Q6. LITERATURE - In a 1933 ruling and milestone in the history of literary censorship, Judge John Munro Woolsey of the U.S. District Court for the Southern District of New York wrote that “whilst in many places the effect of [REDACTED] on the reader undoubtedly is somewhat emetic, nowhere does it tend to be an aphrodisiac.” This ruling allowed for the publication in the U.S. of what Irish novel, first published by Sylvia Beach at Paris’s Shakespeare and Company in 1922?

Core fact: The novel is Ulysses by Irish writer James Joyce, a modernist work first published in book form in 1922 by American bookseller Sylvia Beach under the imprint of her Paris bookshop Shakespeare and Company. In the 1933 case United States v.
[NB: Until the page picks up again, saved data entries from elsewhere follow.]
-- ==== Sys2Proof/Machine/FoldOps.lean ====
section
/-! DEFINITION. What the commands of a fold share: group states and ports (R189 to R193, R208 to R211), completion
records (R230 to R232), the end of tiles and ranks (R185, R186, R226, R231), mismatches (R173, R593). -/

namespace Sys2Proof.Machine

/-! ## Groups -/

def Fold.lgroup (x : Fold) (slot j : Nat) : LGroup := tget {} (x.slot slot).groups j
def Fold.modLgroup (x : Fold) (slot j : Nat) (g : LGroup → LGroup) : Fold :=
  x.modSlot slot (fun c => { c with groups := tmod {} c.groups j g })

/-- The physical group that holds a logical group. -/
def Fold.physOf (x : Fold) (slot j : Nat) : Nat := ((x.lgroup slot j).phys).getD 0

/-- Physical groups of a context that hold nothing. -/
def Fold.freePhys (x : Fold) (slot : Nat) : List Nat :=
  (List.range 8).filter (fun p => (x.group p).owner == some slot && !(x.group p).used)

/-- A logical group takes a state, shown by its physical group too. -/
def Fold.setGState (slot j : Nat) (st : GState) (x : Fold) : Fold :=
  let x := x.modLgroup slot j (fun g => { g with state := st })
  match (x.lgroup slot j).phys with
  | some p => x.modGroup p (fun g => { g with state := st })
  | none => x

/-- A physical group holds nothing again. -/
def Fold.freePhysGroup (p : Nat) (x : Fold) : Fold := x.modGroup p (fun g => { owner := g.owner })

/-- A logical group becomes UNUSED. -/
def Fold.freeGroup (slot j : Nat) (x : Fold) : Fold :=
  let x := match (x.lgroup slot j).phys with | some p => x.freePhysGroup p | none => x
  x.modLgroup slot j (fun _ => {})

/-- A logical group is given a physical group. -/
def Fold.holdGroup (slot j p : Nat) (st : GState) (mode : Nat) (x : Fold) : Fold :=
  let x := x.modGroup p (fun g => { g with used := true, working := false, logical := j, state := st, mode, accs := [] })
  x.modLgroup slot j (fun g => { g with state := st, mode, phys := some p })

/-- A physical group becomes a working group of a CONTINUE tile (R191). -/
def Fold.takeWorking (p j : Nat) (x : Fold) : Fold :=
  x.modGroup p (fun g => { g with used := true, working := true, logical := j, state := .unused, mode := 0, accs := [] })

def Fold.port (x : Fold) (p : Nat) : Option PortJob := tget none x.ports p
def Fold.setPort (p : Nat) (j : Option PortJob) (x : Fold) : Fold := { x with ports := tset none x.ports p j }

/-- The logical groups a tile names, its fold target included. -/
def TileEntry.named (t : TileEntry) : List Nat :=
  (List.range t.k).map (fun i => t.lgroup + i) ++ (if t.folds then [t.target] else [])

/-- A fold target that the tile had only been promised a group for gives it back. -/
def Fold.freeTarget (slot : Nat) (t : TileEntry) (x : Fold) : Fold :=
  if t.folds && decide ((x.lgroup slot t.target).state = .unused) then x.freeGroup slot t.target else x

/-- Clear what a tile accumulated into (R194): working groups are freed, FRESH named groups become UNUSED; a target
that the tile had only been promised a group for gives it back. -/
def Fold.clearTile (t : Tile) (x : Fold) : Fold :=
  let x := if t.entry.start = 1 then t.into.foldl (fun x p => x.freePhysGroup p) x
    else (List.range t.entry.k).foldl (fun x i => x.freeGroup t.slot (t.entry.lgroup + i)) x
  x.freeTarget t.slot t.entry

/-- HELD groups of a context other than the named ones, least recently used first, ties to the lower (R210). -/
def Fold.spillOrder (x : Fold) (slot : Nat) (named : List Nat) : List Nat :=
  let l := (List.range 16).filter (fun j => !named.contains j && decide ((x.lgroup slot j).state = .held))
  l.foldl (fun acc j =>
    let u := (x.lgroup slot j).lastUse
    acc.filter (fun i => decide ((x.lgroup slot i).lastUse ≤ u)) ++ [j] ++
      acc.filter (fun i => decide (u < (x.lgroup slot i).lastUse))) []

/-- The spill area of a context (R208): its base in fold SRAM; records of logical group `j`. -/
def Ctx.spillRecords (c : Ctx) (j : Nat) : Nat := c.spillBase + 1024 + j * 65536
def Ctx.spillDir (c : Ctx) (j : Nat) : Nat := c.spillBase + j * 64

/-- Accumulators of a group (R193). -/
def groupAccs : Nat := 4096

/-- Records `lo` to `lo + n - 1` of a group, each NAN one with a free significand and exponent. -/
def State.accRecords (accs : List (Nat × Acc)) (mode : Nat) : Nat → Nat → State → Bytes × State
  | _, 0, s => ([], s)
  | lo, n + 1, s =>
    let x := tget ({} : Acc) accs lo
    let f := if x.nan then
        (let (a, s) := s.takeFree 64; let (b, s) := s.takeFree 12; (b ++ a, s)) else (0#76, s)
    let r := State.accRecords accs mode (lo + 1) n f.2
    (x.record mode f.1 ++ r.1, r.2)

/-- Bytes reach the digest unit of a fold (R542). -/
def State.digests (f n : Nat) (s : State) : State := s.modFold f (fun x => { x with digestDue := x.digestDue + n })

/-! ## Seeds and sampling (R134, R135, R140 to R142, R145, R224) -/

/-- The tile coordinates of tile `j` (R224). -/
def coordsOf (d : TaskDesc) (j : Nat) : Bytes :=
  let c := fixLen 16 d.coords
  c.take 12 ++ leBytes 4 ((fieldAt c 12 4 + j) % 2 ^ 32)

/-- The seed of a tile's stochastic rounding, where the task selects it. -/
def seedOf (d : TaskDesc) (j : Nat) : Option W64 :=
  if d.sr then some (roundingSeed d.digest (coordsOf d j)) else none

/-- The tile is selected for error sampling (R141). -/
def sampled (d : TaskDesc) (h : WHeader) (j : Nat) : Bool :=
  d.inst != 0 && h.master && h.sampleLog2 != 31 &&
  leNat (shakeTag 8 [0x4D, 0x56, 0x4E, 0x2D, 0x45, 0x53] (fixLen 32 d.digest ++ coordsOf d j)) % 2 ^ h.sampleLog2 == 0

/-- The capabilities of a fold show its error sampler (R145). -/
def State.samplerThere (s : State) (f : Nat) : Bool :=
  match (s.unit ⟨.fold, f⟩).capsDegraded with
  | none => true
  | some c => bitOf c.toNat 7

/-- Weight row `w` of the master copy (R126), none where a chunk of it that the row needs is not resident on the
device, POISONED or late (R142). -/
def State.masterRow (s : State) (h : WHeader) (f w : Nat) : Option (List Num) :=
  let e := hdlEntry h.masterHandle
  let kw := fmtK h.fmt
  let n := kw * fmtWidth h.masterFmt / 8
  let off := w / h.per * masterStride h.masterFmt h.k + w % h.per * n
  let there := fun (o : Nat) => match s.readPlan e (o / chunkSize) (some f) with | .at' _ _ low => !low | _ => false
  if s.stale h.masterHandle || decide ((s.obj e).size < off + n) || !there off || !there (off + n - 1) then none
  else
    let room := min n (chunkSize - off % chunkSize)
    let b := (s.objRead e off room (some f)).getD [] ++ (s.objRead e (off + room) (n - room) (some f)).getD []
    some ((List.range kw).map (fun i => elemVal h.masterFmt (elemCode h.masterFmt b i)))

/-- Σ(y − ym)² and Σym² of the pairs (y, ym), in FP64 in ascending order, and the largest of |y − ym| / max(|ym|,
2^-126) in FP32 (R140, log entry 20). -/
def sampleSums (l : List (Num × Num)) : Nat × Nat × Nat :=
  l.foldl (fun a p =>
    let y := fmtFp64.encode p.1
    let m := fmtFp64.encode p.2
    let d := fmtFp64.add y (fmtFp64.neg m)
    let abs := fun (v : Nat) => fmtFp32.encode (fmtFp64.decode (v % 2 ^ 63))
    let q := fmtFp32.div (abs d) (fmtFp32.max (abs m) 0x00800000)
    (fmtFp64.add a.1 (fmtFp64.mul d d), fmtFp64.add a.2.1 (fmtFp64.mul m m), fmtFp32.max a.2.2 q)) (0, 0, 0)

/-- A sampled tile has been accumulated: its sums join the report area of its weight object; an abandoned sample is
counted as skipped (R140, R142, R143). -/
def State.sampleTile (f : Nat) (t : Tile) (s : State) : State :=
  match t.sample, s.reportObj t.header with
  | some ref, some e =>
    if t.sampleLost then s.reportAdd e 0x24 4 1
    else
      let val := fun (a : Nat) =>
        let x := tget ({} : Acc) ((s.fold f).group (t.into.getD (a / 4096) 0)).accs (a % 4096)
        if x.nan then Num.nan else Num.fin x.sig x.exp
      let r := sampleSums ((List.range (t.entry.rows * shapeM t.entry.shape)).map (fun a => (val a, tget (.fin 0 0) ref a)))
      let s := s.reportAdd e 0x20 4 1
      match s.objRead e 0x28 20 none with
      | some b =>
        s.objWrite e 0x28 (leBytes 8 (fmtFp64.add (fieldAt b 0 8) r.1) ++ leBytes 8 (fmtFp64.add (fieldAt b 8 8) r.2.1) ++
          leBytes 4 (fmtFp32.max (fieldAt b 16 4) r.2.2))
      | none => s
  | _, _ => s

/-! ## Completion buffer (R230 to R232) -/

/-- Completion buffer entries in use: records that wait and entries reserved. -/
def Fold.cmpUsed (x : Fold) : Nat := x.cmp.length + x.cmpReserved

/-- Grazing task records with OK and with JOB_LOST are counted for PROGRESS (Table 19-11). -/
def State.countTask (r : CmpRec) (s : State) : State :=
  if r.kind ≠ 2 ∨ r.inst = 0 then s
  else if r.status = .ok then s.modHealth (fun h => { h with grazingTasks := satInc 64 h.grazingTasks })
  else if r.status = .jobLost then s.modHealth (fun h => { h with grazingLost := satInc 64 h.grazingLost })
  else s

/-- A record takes the entry reserved for it. -/
def State.putCmp (f : Nat) (r : CmpRec) (s : State) : State :=
  (s.countTask r).modFold f (fun x => { x with cmp := x.cmp ++ [r], cmpReserved := x.cmpReserved - 1 })

/-- The task whose rank runs in a slot. -/
def State.slotTask (s : State) (f slot : Nat) : Option (Nat × Task) :=
  match ((s.fold f).slot slot).task with
  | some n => (s.task n).map (fun t => (n, t))
  | none => none

/-- A completion record of a rank (Table 07-5). -/
def State.cmpRec (s : State) (t : Task) (kind flags : Nat) (st : Status) (f rank tile : Nat) : CmpRec :=
  { kind, flags, status := st, inst := t.desc.inst, fold := f, ctxId := t.desc.ctxId,
    generation := t.desc.generation, issued := t.desc.generation, rank, tile, tag := t.desc.tag, time := s.time.now, queue := t.desc.cq }

/-! ## Provenance of a task (R541) -/

/-- The CONTENT_DIGEST of a tile's weights as Table 17-3 takes it; free where the object was never filled into T1. -/
def State.weightDigest (h : Nat) (s : State) : Bytes × State :=
  let o := s.obj (hdlEntry h)
  if !o.readonly then (List.replicate 32 0xFF#8, s)
  else if o.summed then (fixLen 32 o.contentDigest, s)
  else s.freeBytes 32

/-- The status of tile `j` over its ranks: the first in rank order that is not OK. -/
def Task.tileStatus (t : Task) (j : Nat) : Status :=
  match t.outputs.find? (fun o => o.tile == j && decide (o.status ≠ .ok)) with
  | some o => o.status
  | none => .ok

/-- The converted bytes of tile `j` in ascending accumulator order, then ascending rank within it. -/
def Task.tileBytes (t : Task) (j : Nat) : Bytes :=
  (List.range 4).flatMap (fun g => (List.range t.ranks.length).flatMap (fun r =>
    (t.outputs.filter (fun o => o.tile == j && o.rank == r)).flatMap (fun o =>
      (o.bytes.filter (fun p => p.1 == g)).flatMap (fun p => p.2))))

/-- Item 8 of Table 17-3 for the tiles from `j` on. -/
def State.tileItems (t : Task) : List (TileEntry × List PassEntry) → Nat → State → Bytes × State
  | [], _, s => ([], s)
  | (e, _) :: r, j, s =>
    if t.outputs.all (fun o => o.tile != j) then State.tileItems t r (j + 1) s
    else
      let (d, s) := s.weightDigest e.weight
      let st := t.tileStatus j
      let o := if st = .ok then shakeTag 32 [0x4D, 0x56, 0x4E, 0x2D, 0x4F, 0x54] (t.tileBytes j) else List.replicate 32 0#8
      let (rest, s) := State.tileItems t r (j + 1) s
      (d ++ leBytes 2 st.code ++ o ++ rest, s)

/-- The stationary bytes of every plane load, in pass order and ascending rank within each pass. -/
def Task.stationary (t : Task) : Bytes :=
  t.tiles.zipIdx.flatMap (fun p => (List.range p.1.2.length).flatMap (fun q =>
    (List.range t.ranks.length).flatMap (fun r =>
      (t.inputs.filter (fun i => i.tile == p.2 && i.pass == q && i.rank == r)).flatMap (fun i => i.bytes))))

/-- PV (Table 17-3). -/
def State.provDigest (t : Task) (s : State) : Bytes × State :=
  let (items, s) := State.tileItems t t.tiles 0 s
  let input := shakeTag 32 [0x4D, 0x56, 0x4E, 0x2D, 0x49, 0x4E] (t.argBytes ++ t.stationary)
  (shakeTag 32 [0x4D, 0x56, 0x4E, 0x2D, 0x50, 0x56]
    (leBytes 16 Config.classString.toNat ++ fixLen 32 t.desc.digest ++ fixLen 32 t.listDigest ++
      leBytes 1 t.desc.ranks ++ leBytes 1 (b2n t.desc.sr) ++ fixLen 16 t.desc.coords ++ items ++ input), s)

/-! ## The end of ranks and tasks (R186, R231, R236) -/

def State.modTask (n : Nat) (f : Task → Task) (s : State) : State := s.setTask n ((s.task n).map f)

/-- The first status that is not OK stays. -/
def worse (a b : Status) : Status := if a = .ok then b else a

/-- A task has ended: its barrier addition queues up (R236) and it is forgotten. -/
def State.taskEnded (n : Nat) (s : State) : State :=
  match s.task n with
  | some t =>
    let s := if t.desc.barrierEn then s.modDisp (fun d => { d with adds := d.adds ++ [t.desc.barrier] }) else s
    s.setTask n none
  | none => s

/-- The task records of a task whose every rank has ended are written where they waited for PV, which goes with the
first of them (R541). -/
def State.flushRecords (n : Nat) (s : State) : State :=
  match s.task n with
  | none => s
  | some t =>
    match t.records with
    | [] => s
    | r :: rest =>
      let (pv, s) := s.provDigest t
      let done := fun (r : CmpRec) => ({ r with time := s.time.now, status := t.status } : CmpRec)
      s.forEach ({ done r with pv := some (pv, t.desc.digest, t.desc.ranks) } :: rest.map done)
        (fun r s => s.putCmp r.fold r)

/-- Provenance seals the tasks of this instance now (R539, R541). -/
def State.seals (s : State) (inst : Nat) : Bool := s.prov.enabled && inst != 0 && bitOf s.prov.instances inst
One Book Called Ulysses, Judge John M. Woolsey ruled that the book was not obscene, famously noting that while its effect could be “somewhat emetic,” it was not “an aphrodisiac,” thereby clearing the way for legal importation and publication of Ulysses in the United States.

Joyce structured Ulysses as a densely allusive, stylistically varied account of a single day (16 June 1904) in Dublin, paralleling episodes from Homer’s Odyssey through characters Leopold Bloom (a modern Odysseus), Stephen Dedalus (Telemachus), and Molly Bloom (Penelope). Before Beach’s 1922 edition, parts of the novel had been serialized in the American magazine The Little Review until U.S. obscenity charges over the “Nausicaa” episode in 1921 effectively banned further publication; Random House later engineered the 1933 test case to overturn that ban.

In Woolsey’s opinion, the word emetic refers to something that causes vomiting, while an aphrodisiac is a substance believed to arouse sexual desire; Woolsey’s point was that, although some passages might disgust readers, they did not titillate in a prurient way. The ruling became a milestone in U.S. First‑Amendment and obscenity law, influencing later decisions that allowed publication of previously banned books such as Lady Chatterley’s Lover and Tropic of Cancer.

Connections

  • Bloomsday celebrations: Every year on 16 June—“Bloomsday,” named after protagonist Leopold Bloom—Dublin and cities worldwide celebrate Ulysses with readings, costume events, and guided walks following Bloom’s route, underscoring how a once‑banned novel has become a centerpiece of Irish cultural tourism.
  • Censorship and modernism: Histories of book censorship often treat the Ulysses trials (first against The Little Review, then Woolsey’s 1933 ruling and the 1934 Second Circuit affirmance) as key moments when U.S. courts began to distinguish serious, experimental literature from pornography, reshaping the legal environment for modernist and later 20th‑century authors.
  • Publishing legend of Shakespeare and Company: The story of Sylvia Beach risking her small English‑language bookstore to publish Ulysses—after mainstream publishers refused the book—has become a staple of literary history and is frequently retold in exhibitions, rare‑book catalogues, and projects like the Shakespeare and Company Project.